Data items

———

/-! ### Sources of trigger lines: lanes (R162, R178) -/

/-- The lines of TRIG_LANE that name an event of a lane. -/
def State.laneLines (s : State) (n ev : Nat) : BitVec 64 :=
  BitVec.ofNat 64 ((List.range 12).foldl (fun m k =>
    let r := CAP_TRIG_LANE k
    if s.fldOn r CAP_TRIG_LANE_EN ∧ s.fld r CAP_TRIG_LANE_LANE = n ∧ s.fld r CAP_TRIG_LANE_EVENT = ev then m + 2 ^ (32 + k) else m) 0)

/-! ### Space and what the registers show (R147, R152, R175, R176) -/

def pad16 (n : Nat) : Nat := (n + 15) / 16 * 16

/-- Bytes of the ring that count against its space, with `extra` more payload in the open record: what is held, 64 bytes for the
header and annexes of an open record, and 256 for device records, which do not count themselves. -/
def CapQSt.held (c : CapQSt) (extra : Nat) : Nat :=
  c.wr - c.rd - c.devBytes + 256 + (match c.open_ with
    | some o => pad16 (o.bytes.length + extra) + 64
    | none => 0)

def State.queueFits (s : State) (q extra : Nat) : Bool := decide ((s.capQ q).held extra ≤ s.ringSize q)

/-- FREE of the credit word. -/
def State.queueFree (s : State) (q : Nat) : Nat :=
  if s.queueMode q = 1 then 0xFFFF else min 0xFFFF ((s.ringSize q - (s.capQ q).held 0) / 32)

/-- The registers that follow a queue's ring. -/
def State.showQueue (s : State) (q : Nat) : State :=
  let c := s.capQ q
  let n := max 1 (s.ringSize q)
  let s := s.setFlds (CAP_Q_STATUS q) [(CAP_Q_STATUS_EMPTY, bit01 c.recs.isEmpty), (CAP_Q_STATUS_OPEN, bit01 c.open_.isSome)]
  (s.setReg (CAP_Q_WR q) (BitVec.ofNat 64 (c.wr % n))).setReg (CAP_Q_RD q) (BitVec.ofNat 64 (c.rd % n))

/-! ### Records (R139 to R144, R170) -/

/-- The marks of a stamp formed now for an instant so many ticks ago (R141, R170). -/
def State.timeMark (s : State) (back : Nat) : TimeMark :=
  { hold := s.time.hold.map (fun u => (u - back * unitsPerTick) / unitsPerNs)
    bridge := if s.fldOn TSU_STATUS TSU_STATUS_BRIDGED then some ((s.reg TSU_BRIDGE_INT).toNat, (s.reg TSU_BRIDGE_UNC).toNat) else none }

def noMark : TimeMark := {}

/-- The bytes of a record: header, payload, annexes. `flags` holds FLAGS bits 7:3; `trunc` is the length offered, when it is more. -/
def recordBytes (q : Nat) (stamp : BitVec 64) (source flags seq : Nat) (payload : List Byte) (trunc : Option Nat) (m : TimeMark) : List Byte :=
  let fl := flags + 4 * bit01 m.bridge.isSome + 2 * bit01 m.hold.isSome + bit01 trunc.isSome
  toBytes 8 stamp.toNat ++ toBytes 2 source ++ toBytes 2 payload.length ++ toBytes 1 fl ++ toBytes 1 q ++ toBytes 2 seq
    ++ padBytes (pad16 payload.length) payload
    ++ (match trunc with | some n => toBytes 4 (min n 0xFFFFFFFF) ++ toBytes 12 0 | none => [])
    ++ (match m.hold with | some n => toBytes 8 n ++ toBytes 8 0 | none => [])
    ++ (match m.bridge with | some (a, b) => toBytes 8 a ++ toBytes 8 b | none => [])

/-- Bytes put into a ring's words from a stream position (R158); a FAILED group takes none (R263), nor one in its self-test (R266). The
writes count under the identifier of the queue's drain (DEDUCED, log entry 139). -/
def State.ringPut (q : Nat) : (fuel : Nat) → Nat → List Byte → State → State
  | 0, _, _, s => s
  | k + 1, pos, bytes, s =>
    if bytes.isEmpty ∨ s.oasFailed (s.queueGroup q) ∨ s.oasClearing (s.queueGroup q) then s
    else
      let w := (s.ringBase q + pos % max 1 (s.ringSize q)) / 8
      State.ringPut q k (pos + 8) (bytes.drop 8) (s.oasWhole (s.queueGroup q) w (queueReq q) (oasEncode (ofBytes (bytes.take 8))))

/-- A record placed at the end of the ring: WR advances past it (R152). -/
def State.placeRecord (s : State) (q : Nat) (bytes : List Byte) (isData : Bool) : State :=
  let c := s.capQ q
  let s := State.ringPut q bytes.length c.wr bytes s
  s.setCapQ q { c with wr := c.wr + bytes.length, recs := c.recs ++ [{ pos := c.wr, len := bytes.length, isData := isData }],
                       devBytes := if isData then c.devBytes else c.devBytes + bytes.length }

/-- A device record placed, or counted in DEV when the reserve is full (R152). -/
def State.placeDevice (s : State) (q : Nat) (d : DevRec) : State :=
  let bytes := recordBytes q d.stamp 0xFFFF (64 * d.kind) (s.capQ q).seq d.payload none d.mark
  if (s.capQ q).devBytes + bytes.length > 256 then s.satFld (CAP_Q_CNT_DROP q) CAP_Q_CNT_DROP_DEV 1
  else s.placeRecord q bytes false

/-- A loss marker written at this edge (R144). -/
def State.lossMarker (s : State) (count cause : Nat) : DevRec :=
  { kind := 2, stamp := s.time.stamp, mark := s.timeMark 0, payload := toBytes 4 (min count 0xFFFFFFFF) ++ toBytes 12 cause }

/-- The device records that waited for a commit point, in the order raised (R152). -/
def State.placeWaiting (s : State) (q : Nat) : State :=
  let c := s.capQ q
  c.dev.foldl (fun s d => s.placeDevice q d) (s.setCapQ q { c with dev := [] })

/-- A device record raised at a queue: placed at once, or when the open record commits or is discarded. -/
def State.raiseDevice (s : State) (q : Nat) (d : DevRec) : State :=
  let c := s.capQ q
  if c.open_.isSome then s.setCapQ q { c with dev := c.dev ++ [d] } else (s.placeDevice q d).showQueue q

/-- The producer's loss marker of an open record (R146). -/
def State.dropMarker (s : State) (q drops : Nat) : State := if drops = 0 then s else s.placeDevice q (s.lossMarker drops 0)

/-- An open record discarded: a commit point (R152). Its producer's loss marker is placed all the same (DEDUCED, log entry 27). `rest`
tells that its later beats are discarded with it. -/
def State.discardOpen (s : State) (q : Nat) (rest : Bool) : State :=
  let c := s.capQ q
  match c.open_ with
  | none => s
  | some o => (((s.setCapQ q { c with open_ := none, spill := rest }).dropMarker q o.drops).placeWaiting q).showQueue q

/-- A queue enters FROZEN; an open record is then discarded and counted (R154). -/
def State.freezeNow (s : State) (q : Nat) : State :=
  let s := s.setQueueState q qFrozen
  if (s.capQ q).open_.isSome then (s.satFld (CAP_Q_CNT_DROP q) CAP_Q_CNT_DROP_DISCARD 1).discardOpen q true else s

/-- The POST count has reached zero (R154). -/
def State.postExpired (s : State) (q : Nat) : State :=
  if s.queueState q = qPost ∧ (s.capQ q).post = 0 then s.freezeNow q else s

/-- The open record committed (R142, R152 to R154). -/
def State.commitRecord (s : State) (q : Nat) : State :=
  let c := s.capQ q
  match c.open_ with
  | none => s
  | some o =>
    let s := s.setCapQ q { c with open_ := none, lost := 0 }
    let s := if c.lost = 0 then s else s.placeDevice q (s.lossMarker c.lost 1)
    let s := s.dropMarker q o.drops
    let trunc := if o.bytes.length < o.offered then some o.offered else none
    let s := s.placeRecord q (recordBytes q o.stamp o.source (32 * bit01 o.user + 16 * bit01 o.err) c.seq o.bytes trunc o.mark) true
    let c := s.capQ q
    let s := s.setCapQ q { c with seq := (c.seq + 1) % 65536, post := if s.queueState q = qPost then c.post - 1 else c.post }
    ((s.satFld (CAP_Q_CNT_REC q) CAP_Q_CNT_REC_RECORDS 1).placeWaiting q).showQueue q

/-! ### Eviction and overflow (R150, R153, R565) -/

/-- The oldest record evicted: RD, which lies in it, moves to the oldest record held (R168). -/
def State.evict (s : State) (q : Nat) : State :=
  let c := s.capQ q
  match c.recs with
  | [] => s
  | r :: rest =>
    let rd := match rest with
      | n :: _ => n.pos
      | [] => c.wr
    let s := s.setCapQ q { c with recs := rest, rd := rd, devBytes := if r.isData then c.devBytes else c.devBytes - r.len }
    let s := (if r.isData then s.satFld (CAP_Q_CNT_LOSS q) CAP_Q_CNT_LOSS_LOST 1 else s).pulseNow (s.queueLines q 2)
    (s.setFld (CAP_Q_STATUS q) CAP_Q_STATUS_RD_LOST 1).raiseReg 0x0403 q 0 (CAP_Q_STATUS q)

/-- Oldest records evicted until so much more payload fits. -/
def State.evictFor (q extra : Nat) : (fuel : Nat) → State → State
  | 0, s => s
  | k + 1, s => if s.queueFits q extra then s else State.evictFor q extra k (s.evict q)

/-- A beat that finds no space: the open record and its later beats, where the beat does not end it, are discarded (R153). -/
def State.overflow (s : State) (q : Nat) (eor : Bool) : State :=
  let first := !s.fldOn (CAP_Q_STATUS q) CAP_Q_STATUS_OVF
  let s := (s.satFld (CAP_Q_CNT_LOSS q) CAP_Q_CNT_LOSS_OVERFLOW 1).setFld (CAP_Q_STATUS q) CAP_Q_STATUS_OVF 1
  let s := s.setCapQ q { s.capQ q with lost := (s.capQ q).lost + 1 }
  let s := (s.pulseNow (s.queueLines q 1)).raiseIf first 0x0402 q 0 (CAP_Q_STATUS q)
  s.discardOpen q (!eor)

———

-- WHAT THE EXERCISE ASKS --
Reproduce, exactly as they stand in the data above, the lines from the one that holds "def noMark : TimeMark" to the one that holds "let w := (s.ringBase", inclusive.

-- THE ANSWER --
def noMark : TimeMark := {}

/-- The bytes of a record: header, payload, annexes. `flags` holds FLAGS bits 7:3; `trunc` is the length offered, when it is more. -/
def recordBytes (q : Nat) (stamp : BitVec 64) (source flags seq : Nat) (payload : List Byte) (trunc : Option Nat) (m : TimeMark) : List Byte :=
  let fl := flags + 4 * bit01 m.bridge.isSome + 2 * bit01 m.hold.isSome + bit01 trunc.isSome
  toBytes 8 stamp.toNat ++ toBytes 2 source ++ toBytes 2 payload.length ++ toBytes 1 fl ++ toBytes 1 q ++ toBytes 2 seq
    ++ padBytes (pad16 payload.length) payload
    ++ (match trunc with | some n => toBytes 4 (min n 0xFFFFFFFF) ++ toBytes 12 0 | none => [])
    ++ (match m.hold with | some n => toBytes 8 n ++ toBytes 8 0 | none => [])
    ++ (match m.bridge with | some (a, b) => toBytes 8 a ++ toBytes 8 b | none => [])

/-- Bytes put into a ring's words from a stream position (R158); a FAILED group takes none (R263), nor one in its self-test (R266). The
writes count under the identifier of the queue's drain (DEDUCED, log entry 139). -/
def State.ringPut (q : Nat) : (fuel : Nat) → Nat → List Byte → State → State
  | 0, _, _, s => s
  | k + 1, pos, bytes, s =>
    if bytes.isEmpty ∨ s.oasFailed (s.queueGroup q) ∨ s.oasClearing (s.queueGroup q) then s
    else
      let w := (s.ringBase q + pos % max 1 (s.ringSize q)) / 8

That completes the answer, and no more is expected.